- _Data for processing_

-- ==== Sys2Proof/Laws/Ops.lean ====
section
/-! SUPPORT. What each micro-op, cell and bus primitive can do, said once (R120 to R134). -/

namespace Sys2Proof.Machine

/-! ### Sequencing -/

/-- A sequence ended in a state with `P`, or hangs in one with `H`. -/
inductive Ends {α : Type} : EStateM.Result Hang State α → (α → State → Prop) → (State → Prop) → Prop where
  | ok {a : α} {t : State} {P : α → State → Prop} {H : State → Prop} (h : P a t) : Ends (.ok a t) P H
  | hung {e : Hang} {t : State} {P : α → State → Prop} {H : State → Prop} (h : H t) : Ends (.error e t) P H

variable {α β : Type} {s t u : State}

theorem bind_ok {x : Proc α} {f : α → Proc β} {a : α} (h : x s = .ok a t) : (x >>= f) s = f a t := by
  simp only [bind, EStateM.bind, h]

theorem bind_error {x : Proc α} {f : α → Proc β} {e : Hang} (h : x s = .error e t) :
    (x >>= f) s = .error e t := by
  simp only [bind, EStateM.bind, h]

@[simp] theorem pure_run (a : α) : (pure a : Proc α) s = .ok a s := rfl

theorem ends_bind {x : Proc α} {f : α → Proc β} {P : β → State → Prop} {H : State → Prop}
    (h : Ends (x s) (fun a t => Ends (f a t) P H) H) : Ends ((x >>= f) s) P H := by
  generalize hx : x s = r at h
  cases h with
  | ok h => rw [bind_ok hx]; exact h
  | hung h => rw [bind_error hx]; exact .hung h

theorem ends_mono {r : EStateM.Result Hang State α} {P Q : α → State → Prop} {H K : State → Prop}
    (h : Ends r P H) (hP : ∀ a t, P a t → Q a t) (hH : ∀ t, H t → K t) : Ends r Q K := by
  cases h with
  | ok h => exact .ok (hP _ _ h)
  | hung h => exact .hung (hH _ h)

/-- A sequence known to end in a state. -/
theorem ends_of_ok {r : EStateM.Result Hang State α} {a : α} {P : α → State → Prop} {H : State → Prop}
    (hr : r = .ok a t) (h : P a t) : Ends r P H := hr ▸ .ok h

/-! ### What running micro-ops keeps -/

@[simp] theorem waits_nil : waits [] = 0 := rfl

@[simp] theorem waits_append (x y : List MicroOp) : waits (x ++ y) = waits x + waits y :=
  List.count_append ..

theorem Ran.refl (s : State) : Ran [] s s := by constructor <;> simp

theorem Ran.trans {x y : List MicroOp} (h : Ran x s t) (k : Ran y t u) : Ran (x ++ y) s u where
  tr := by simp [k.tr, h.tr]
  upc := by simp [k.upc, h.upc, Nat.add_assoc]
  time := by simp [k.time, h.time, h.hp, Nat.add_mul, Nat.add_assoc]
  par := k.par.trans h.par
  hp := k.hp.trans h.hp
  sclm := k.sclm.trans h.sclm
  opc := k.opc.trans h.opc
  a := k.a.trans h.a
  b := k.b.trans h.b
  c := k.c.trans h.c
  resp := k.resp.trans h.resp
  busy := k.busy.trans h.busy
  offered := k.offered.trans h.offered

/-- Where `SH`, `BITI`, `ACKF`, the slave and the lines start from is no matter to `Ran`. -/
theorem Ran.temporaries {x : List MicroOp} {sclo : Bool} {sdam : SdaMode} {sh : Byte} {biti : BitVec 4}
    {ackf : Bool} {v : Slave} {g : Option Nat}
    (h : Ran x
      { s with sclo := sclo, sdam := sdam, sh := sh, biti := biti, ackf := ackf, slave := v, hangAfter := g }
      t) : Ran x s t :=
  ⟨h.tr, h.upc, h.time, h.par, h.hp, h.sclm, h.opc, h.a, h.b, h.c, h.resp, h.busy, h.offered⟩

/-- The state of a block that hangs in a sample, reached from `s` by fewer than `n` micro-ops: the lines
are `SCLO = 1`, `SDAM = REL`, and the next sample never completes (R164). -/
structure HungFrom (n : Nat) (s t : State) : Prop where
  ran : ∃ ops, Ran ops s t ∧ ops.length < n
  sclo : t.sclo = true
  sdam : t.sdam = .rel
  hangs : sampleHangs t = true
  slave : slaveWf s.slave → slaveWf t.slave

theorem HungFrom.after {x : List MicroOp} {n m : Nat} (h : Ran x s t)
    (hw : slaveWf s.slave → slaveWf t.slave) (k : HungFrom n t u) (hm : x.length + n ≤ m) :
    HungFrom m s u where
  ran := k.ran.elim fun y hy => ⟨x ++ y, h.trans hy.1, by have := hy.2; simp; omega⟩
  sclo := k.sclo
  sdam := k.sdam
  hangs := k.hangs
  slave := k.slave ∘ hw

theorem HungFrom.weaken {n m : Nat} (k : HungFrom n s t) (h : n ≤ m) : HungFrom m s t :=
  ⟨k.ran.elim fun y hy => ⟨y, hy.1, by have := hy.2; omega⟩, k.sclo, k.sdam, k.hangs, k.slave⟩

/-- `STALL_MODEL = none`: no sample hangs (R125). -/
theorem sampleHangs_none (h : s.par.stallModel = .none) : sampleHangs s = false := by
  simp [sampleHangs, h]

/-- A hung block's stall model admits the hang. -/
theorem stallModel_of_hangs (h : sampleHangs s = true) : s.par.stallModel = .sampleMayHang := by
  simp [sampleHangs] at h; exact h.1

/-! ### The slave's part of a sample -/

/-- The slave answers `level` to `q` and becomes `v`. -/
def Answers (v : Slave) (q : Query) (level : Bool) (v' : Slave) : Prop :=
  ∃ tr, v.answer tr q = (level, v')

theorem answers_script {x level : Bool} {script : List Bool} {q : Query} {v' : Slave}
    (h : Answers (.oracle (x :: script)) q level v') : level = x ∧ v' = .oracle script := by
  obtain ⟨_, h⟩ := h
  simp only [Slave.answer, Prod.mk.injEq] at h
  exact ⟨h.1.symm, h.2.symm⟩

theorem answers_ack_reference {r : RefSlave} {b : Byte} {level : Bool} {v' : Slave}
    (h : Answers (.reference r) (.ack b) level v') :
    level = (r.onAck b).1 ∧ v' = .reference (r.onAck b).2 := by
  obtain ⟨_, h⟩ := h
  simp only [Slave.answer, Prod.mk.injEq] at h
  exact ⟨h.1.symm, h.2.symm⟩

theorem answers_data_reference {r : RefSlave} {i : Nat} {level : Bool} {v' : Slave}
    (h : Answers (.reference r) (.data i) level v') : level = r.onData i ∧ v' = .reference r := by
  obtain ⟨_, h⟩ := h
  simp only [Slave.answer, Prod.mk.injEq] at h
  exact ⟨h.1.symm, h.2.symm⟩

theorem answers_wf {v v' : Slave} {q : Query} {level : Bool} (h : Answers v q level v')
    (hv : slaveWf v) : slaveWf v' := by
  obtain ⟨tr, h⟩ := h
  cases v with
  | oracle script => cases script <;> simp only [Slave.answer, Prod.mk.injEq] at h <;> rw [← h.2] <;> trivial
  | reference r =>
    cases q with
    | ack b => simp only [Slave.answer, Prod.mk.injEq] at h; rw [← h.2]; exact onAck_wf hv b
    | data i => simp only [Slave.answer, Prod.mk.injEq] at h; rw [← h.2]; exact hv

theorem onStart_wf {v : Slave} (h : slaveWf v) : slaveWf v.onStart := by
  cases v <;> exact h

theorem onStop_wf {v : Slave} (h : slaveWf v) : slaveWf v.onStop := by
  cases v <;> exact h

/-- With the data line released, a sample is the slave's answer (R125). -/
theorem sampleLevel_rel (h : s.sdam = .rel) (x : Bool) : sampleLevel s x = x := by
  simp [sampleLevel, sdaWire, h]

/-- With the data line pulled low by the master, a sample is 0 (R125). -/
theorem sampleLevel_low (h : s.sdam = .low) (x : Bool) : sampleLevel s x = false := by
  simp [sampleLevel, sdaWire, h]

/-- A sample on a released line: it hangs and changes nothing, or it is the slave's answer. -/
theorem smp_spec (q : Query) (h : s.sdam = .rel) :
    Ends (smp q s)
      (fun level t => Ran [.smp level] s t ∧ Answers s.slave q level t.slave ∧
        t.sclo = s.sclo ∧ t.sdam = .rel ∧ t.sh = s.sh ∧ t.biti = s.biti ∧ t.ackf = s.ackf ∧
        t.hangAfter = countSample s ∧ sampleHangs s = false)
      (fun t => t = s ∧ sampleHangs s = true) := by
  unfold smp
  cases hh : sampleHangs s with
  | true => exact .hung ⟨rfl, rfl⟩
  | false =>
    simp only [sampleLevel_rel h, Bool.false_eq_true, if_false]
    refine .ok ⟨?_, ⟨s.tr, rfl⟩, rfl, h, rfl, rfl, rfl, rfl, trivial⟩
    constructor <;> first | rfl | simp [waits]

/-! ### Start and stop -/

/-- `START()` (R127), as the repeated start too (R133). -/
theorem start_spec (s : State) :
    ∃ t, start s = .ok () t ∧ Ran startOps s t ∧ t.slave = s.slave.onStart ∧ t.sclo = false ∧
      t.sdam = .low ∧ t.sh = s.sh ∧ t.biti = s.biti ∧ t.ackf = s.ackf ∧ t.hangAfter = s.hangAfter := by
  refine ⟨_, rfl, ?_, rfl, rfl, rfl, rfl, rfl, rfl, rfl⟩
  constructor <;> first | rfl | simp [waits, startOps]

/-- `STOP()` (R128). -/
theorem stop_spec (s : State) :
    ∃ t, stop s = .ok () t ∧ Ran stopOps s t ∧ t.slave = s.slave.onStop ∧ t.sclo = true ∧
      t.sdam = .rel ∧ t.sh = s.sh ∧ t.biti = s.biti ∧ t.ackf = s.ackf ∧ t.hangAfter = s.hangAfter := by
  refine ⟨_, rfl, ?_, rfl, rfl, rfl, rfl, rfl, rfl, rfl⟩
  constructor <;> first | rfl | (simp [waits, stopOps]; try omega)

/-! ### Byte write -/

/-- Driving a bit is the micro-op `bitOp` (R88). -/
theorem driveBit_run (i : Nat) (s : State) :
    driveBit i s = .ok () (record (bitOp s.sh i) { s with sdam := if s.sh.getLsbD i then .rel else .low }) := by
  cases hb : s.sh.getLsbD i <;> simp [driveBit, getSh, bind, EStateM.bind, hb, bitOp, sdaRel, sdaLo]

/-- One data cell of a byte write (R129). -/
theorem writeCell_spec (i : Nat) (s : State) :
    ∃ t, writeCell i s = .ok () t ∧ Ran (writeCellOps s.sh i) s t ∧ t.slave = s.slave ∧ t.sclo = false ∧
      t.sh = s.sh ∧ t.ackf = s.ackf ∧ t.hangAfter = s.hangAfter ∧ t.biti = BitVec.ofNat 4 i := by
  obtain ⟨u, hu, ru, hv, hsh, hk, hg, hi⟩ : ∃ u, (do putBiti i; driveBit i : Proc Unit) s = .ok () u ∧
      Ran [bitOp s.sh i] s u ∧ u.slave = s.slave ∧ u.sh = s.sh ∧ u.ackf = s.ackf ∧
      u.hangAfter = s.hangAfter ∧ u.biti = BitVec.ofNat 4 i := by
    refine ⟨_, (bind_ok (x := putBiti i) rfl).trans (driveBit_run i _), ?_, rfl, rfl, rfl, rfl, rfl⟩
    have h1 : waits [bitOp s.sh i] = 0 := by cases h : s.sh.getLsbD i <;> simp [bitOp, h, waits]
    exact ⟨rfl, rfl, by simp [h1], rfl, rfl, rfl, rfl, rfl, rfl, rfl, rfl, rfl, rfl⟩
  obtain ⟨t, ht, rt, hv', hc, hsh', hk', hg', hi'⟩ : ∃ t, (do wait; sclHi; wait; sclLo : Proc Unit) u = .ok () t ∧
      Ran [.wait, .sclHi, .wait, .sclLo] u t ∧ t.slave = u.slave ∧ t.sclo = false ∧ t.sh = u.sh ∧
      t.ackf = u.ackf ∧ t.hangAfter = u.hangAfter ∧ t.biti = u.biti := by
    refine ⟨_, rfl, ?_, rfl, rfl, rfl, rfl, rfl, rfl⟩
    constructor <;> first | rfl | (simp [waits]; try omega)
  refine ⟨t, ?_, ru.trans rt, hv'.trans hv, hc, hsh'.trans hsh, hk'.trans hk, hg'.trans hg, hi'.trans hi⟩
  have hb : driveBit i { s with biti := BitVec.ofNat 4 i } = .ok () u := hu
  exact (bind_ok (x := putBiti i) rfl).trans ((bind_ok hb).trans ht)

/-- The data cells of a byte write, with the last cell's number left in `BITI`. -/
theorem writeCells_spec (is : List Nat) (s : State) :
    ∃ t, writeCells is s = .ok () t ∧ Ran (is.flatMap (writeCellOps s.sh)) s t ∧ t.slave = s.slave ∧
      t.sh = s.sh ∧ t.ackf = s.ackf ∧ t.hangAfter = s.hangAfter ∧
      t.biti = (is.getLast?.map (BitVec.ofNat 4)).getD s.biti := by
  induction is generalizing s with
  | nil => exact ⟨s, rfl, Ran.refl s, rfl, rfl, rfl, rfl, rfl⟩
  | cons i is ih =>
    obtain ⟨t, ht, rt, hv, -, hsh, hk, hg, hi⟩ := writeCell_spec i s
    obtain ⟨u, hu, ru, hv', hsh', hk', hg', hi'⟩ := ih t
    refine ⟨u, by rw [writeCells, bind_ok ht, hu], ?_, hv'.trans hv, hsh'.trans hsh, hk'.trans hk,
      hg'.trans hg, ?_⟩
    · rw [hsh] at ru; exact rt.trans ru
    · rw [hi', hi]; cases is <;> simp [List.getLast?_cons]

/-- The micro-ops of the acknowledgement cell (R129). -/
def ackCellOps (level : Bool) : List MicroOp := [.sdaRel, .wait, .sclHi, .wait, .smp level, .sclLo]

/-- The acknowledgement cell of a byte write (R129). -/
theorem ackCell_spec (b : Byte) (s : State) :
    Ends (ackCell b s)
      (fun k t => Ran (ackCellOps (!k)) s t ∧ Answers s.slave (.ack b) (!k) t.slave ∧ t.sclo = false ∧
        t.sdam = .rel ∧ t.sh = s.sh ∧ t.biti = s.biti ∧ t.ackf = k ∧ t.hangAfter = countSample s ∧
        sampleHangs s = false)
      (fun t => HungFrom 6 s t ∧ t.slave = s.slave ∧ sampleHangs s = true) := by
  obtain ⟨t, ht, rt, et⟩ : ∃ t, (do sdaRel; wait; sclHi; wait : Proc Unit) s = .ok () t ∧
      Ran [.sdaRel, .wait, .sclHi, .wait] s t ∧
      t =
        { s with
          sdam := .rel, sclo := true, upc := s.upc + 4, t := s.t + s.hp.toNat + s.hp.toNat,
          tr := .wait :: .sclHi :: .wait :: .sdaRel :: s.tr } := by
    refine ⟨_, rfl, ?_, rfl⟩
    constructor <;> first | rfl | (simp [waits]; try omega)
  have hs := smp_spec (s := t) (.ack b) (by rw [et])
  have hc : sampleHangs t = sampleHangs s := by rw [et]; rfl
  have run : ackCell b s = (do
      let l ← smp (.ack b)
      sclLo
      putAckf (ackOfSample l)
      return ackOfSample l : Proc Bool) t := by
    rw [et]
    rfl
  rw [run]
  refine ends_bind (ends_mono hs ?_ ?_)
  · rintro level u ⟨ru, ha, h1, h2, h3, h4, h5, h6, h7⟩
    refine .ok ⟨?_, ?_, rfl, ?_, ?_, ?_, rfl, ?_, ?_⟩
    · have r2 : Ran [.sclLo] u
          { u with sclo := false, upc := u.upc + 1, tr := .sclLo :: u.tr, ackf := ackOfSample level } := by
        constructor <;> first | rfl | simp [waits]
      simpa [ackCellOps, ackOfSample] using (rt.trans ru).trans r2
    · simpa [et, ackOfSample, record] using ha
    · simpa [record] using h2
    · simpa [et, record] using h3
    · simpa [et, record] using h4
    · simpa [et, record, countSample] using h6
    · rw [← hc]; exact h7
  · rintro u ⟨rfl, hh⟩
    exact ⟨⟨⟨_, rt, by simp⟩, by rw [et], by rw [et], hh, by rw [et]; exact id⟩, by rw [et], by rw [← hc]; exact hh⟩

/-- `WBYTE(b)` (R129): the byte goes out most significant bit first, the result is the slave's
acknowledgement, and it hangs only in its one sample. -/
theorem wbyte_spec (b : Byte) (s : State) :
    Ends (wbyte b s)
      (fun k t => Ran (wbyteOps b (!k)) s t ∧ Answers s.slave (.ack b) (!k) t.slave ∧ t.sclo = false ∧
        t.sdam = .rel ∧ t.sh = b ∧ t.biti = 0 ∧ t.ackf = k ∧ t.hangAfter = countSample s ∧
        sampleHangs s = false)
      (fun t => HungFrom 46 s t ∧ t.slave = s.slave ∧ sampleHangs s = true) := by
  obtain ⟨t, ht, rt, hv, hsh, -, hg, hi⟩ := writeCells_spec bitOrder { s with sh := b }
  have rt' : Ran (bitOrder.flatMap (writeCellOps b)) s t := rt.temporaries
  have hc : sampleHangs t = sampleHangs s := by simp [sampleHangs, rt'.par, hg]
  have run : wbyte b s = ackCell b t := by
    exact (bind_ok (x := putSh b) rfl).trans (bind_ok ht)
  rw [run]
  refine ends_mono (ackCell_spec b t) ?_ ?_
  · rintro k u ⟨ru, ha, h1, h2, h3, h4, h5, h6, h7⟩
    refine ⟨rt'.trans ru, hv ▸ ha, h1, h2, h3.trans hsh, ?_, h5, ?_, hc ▸ h7⟩
    · rw [h4, hi]; rfl
    · simp [h6, countSample, rt'.par, hg]
  · rintro u ⟨hu, hu', hh⟩
    exact ⟨hu.after rt' (by rw [hv]; exact id) (by simp [bitOrder, writeCellOps]), hu'.trans hv, hc ▸ hh⟩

- _Activity_
What this exercise asks for is every line of the data above with the word "omega".

- _Written solution_
  ran := k.ran.elim fun y hy => ⟨x ++ y, h.trans hy.1, by have := hy.2; simp; omega⟩
  ⟨k.ran.elim fun y hy => ⟨y, hy.1, by have := hy.2; omega⟩, k.sclo, k.sdam, k.hangs, k.slave⟩
  constructor <;> first | rfl | (simp [waits, stopOps]; try omega)
    constructor <;> first | rfl | (simp [waits]; try omega)
    constructor <;> first | rfl | (simp [waits]; try omega)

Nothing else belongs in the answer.